A 45 year old man comes to the physician for an annual maintenance examination. he is 183 cm tall and weighs 86 KG BMI is 26 Kg/m2. CBC shows no abnormalities. The avg of 2 fasting serum lipid studies shows a total cholestrol of 200 mg/dl. HDL is 50 mg/dL, and triglycerides of 550 mg?dL. In addition to suggesting lifestyle changes it is most appropriate for the physician to prescribe which of the following drugs?
A) Colestipol
B) Ezetimibe
C) Fenofibrate
D) Orlistat
E) Simvastatin
 
can someone please help me with this question?

A 45 year old man comes to the physician for an annual maintenance examination. he is 183 cm tall and weighs 86 KG BMI is 26 Kg/m2. CBC shows no abnormalities. The avg of 2 fasting serum lipid studies shows a total cholestrol of 200 mg/dl. HDL is 50 mg/dL, and triglycerides of 550 mg?dL. In addition to suggesting lifestyle changes it is most appropriate for the physician to prescribe which of the following drugs?
A) Colestipol
B) Ezetimibe
C) Fenofibrate
D) Orlistat
E) Simvastatin

Fibrates are used for Triglycerides... which seems to be very high in this patient.
 
Is there a specific reason we were supposed to be led to Kaposi's sarcoma (vs. BA) for the dude's foot rash? I chose antibiotic because I remember Sattar saying all you need for KS is HAART, so I didn't figure you'd need anything else. Several sources have said the only way to differentiate is based on the presence of neutros in BA and lymphos in KS, but we weren't given that info.
 
An experimental animal is created that has a defect in an innate gastrointestinal defense mechanism. Organism is found to have decreased HCl prod. After 2 months on biopsy gastric fundus and body show decreased mucosal thickness and hyperplasia of enterochromaffin like cells. This closely resembles?
- Chronic gastritis is the answer
But why not Peptic ulcer disease - Gastric ulcer type ?
 
1. An 8 year old girl is brought to the physician by her mother because of a 3 week history of poor feeding chronic diarrhea and pale foul smelling stools.
Mother says the symptoms began with colicky abdominal pain following introduction of solid food to the infant;s diet. There is hsitory of gluten senstivity.
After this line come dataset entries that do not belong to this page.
-- ==== Sys2Proof/Machine/ChangePath.lean ====
section
/-! DEFINITION. The meanings of the Change Engine's port events and of the taking of a sweep window. Each port event takes
place when the port arbiter's next grant is a request of its kind (log 1). -/

namespace Sys2Proof.Machine

/-- The granule of a context's record request. -/
def State.requestGranule (s : State) (c : CtxId) : Nat :=
  match s.work c with
  | some w => w.next
  | none => 0

/-- A context's record read or record update at its port event: a hit is carried out, a miss goes to the Miss Queue, and
a refused one stays ready (R44 to R46). CACHE_HITS is counted after the service (log 13). -/
def lookUpContext (c : CtxId) (s : State) : State :=
  let g := s.requestGranule c
  match s.resident g with
  | some r => countEvent (.ofPart .cacheHits) (touchResident g (serveContext c r s))
  | none =>
      let s := countEvent (.ofPart .cacheMisses) s
      match takeMiss g (.context c) s with
      | some s => modWork c (fun w => { w with waiting := true }) s
      | none => s

/-- RECORD_READ: a record read of VALIDATE, QUERY or a sweep's read pass. -/
def execRecordRead (s : State) : Host.Outcome State Fault Refusal :=
  event (fun s =>
    match s.nextGrant with
    | some (.engine c .read) => lookUpContext c (engineGranted c s)
    | some (.engine _ _) | some (.lane _ _) | none => s) s

/-- RECORD_UPDATE: a record update of MARK. -/
def execRecordUpdate (s : State) : Host.Outcome State Fault Refusal :=
  event (fun s =>
    match s.nextGrant with
    | some (.engine c .update) => lookUpContext c (engineGranted c s)
    | some (.engine _ _) | some (.lane _ _) | none => s) s

/-- WIPE_START: the wipe start run write. -/
def execWipeStart (s : State) : Host.Outcome State Fault Refusal :=
  event (fun s =>
    match s.nextGrant with
    | some (.engine c .wipeStart) => doWipeStart c (engineGranted c s)
    | some (.engine _ _) | some (.lane _ _) | none => s) s

/-- COMMIT_RUN_WRITE: the commit run write. -/
def execCommitRunWrite (s : State) : Host.Outcome State Fault Refusal :=
  event (fun s =>
    match s.nextGrant with
    | some (.engine c (.commit asWiped)) => doCommit c asWiped (engineGranted c s)
    | some (.engine _ _) | some (.lane _ _) | none => s) s

/-- REVERT: the revert run write. -/
def execRevert (s : State) : Host.Outcome State Fault Refusal :=
  event (fun s =>
    match s.nextGrant with
    | some (.engine c .revert) => doRevert c (engineGranted c s)
    | some (.engine _ _) | some (.lane _ _) | none => s) s

/-- SWEEP_WINDOW_TAKE: a sweep in SCAN takes its window, or ends, or waits (R127). The events that clear its block take it
already, so a step of its own finds a sweep that waits (log 18). -/
def execSweepWindowTake (c : CtxId) (s : State) : Host.Outcome State Fault Refusal :=
  event (tryTakeWindow c) s

end Sys2Proof.Machine
end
She is 60th percentile and 25th percentile for length and weight.
P/E Normal

Which cell is dysfunctional:
a. enterocyte
b. goblet
c. paneth (x incorrect)
d. parietal
e. serosal


I don't think it's in my list of questions I got wrong. And I believe I chose a) enterocyte. I'm not sure if my thinking is correct, but I was thinking gluten sensitivity...celiac dz & absorption problems...and absorption of nutrients is by the enterocytes in the villi.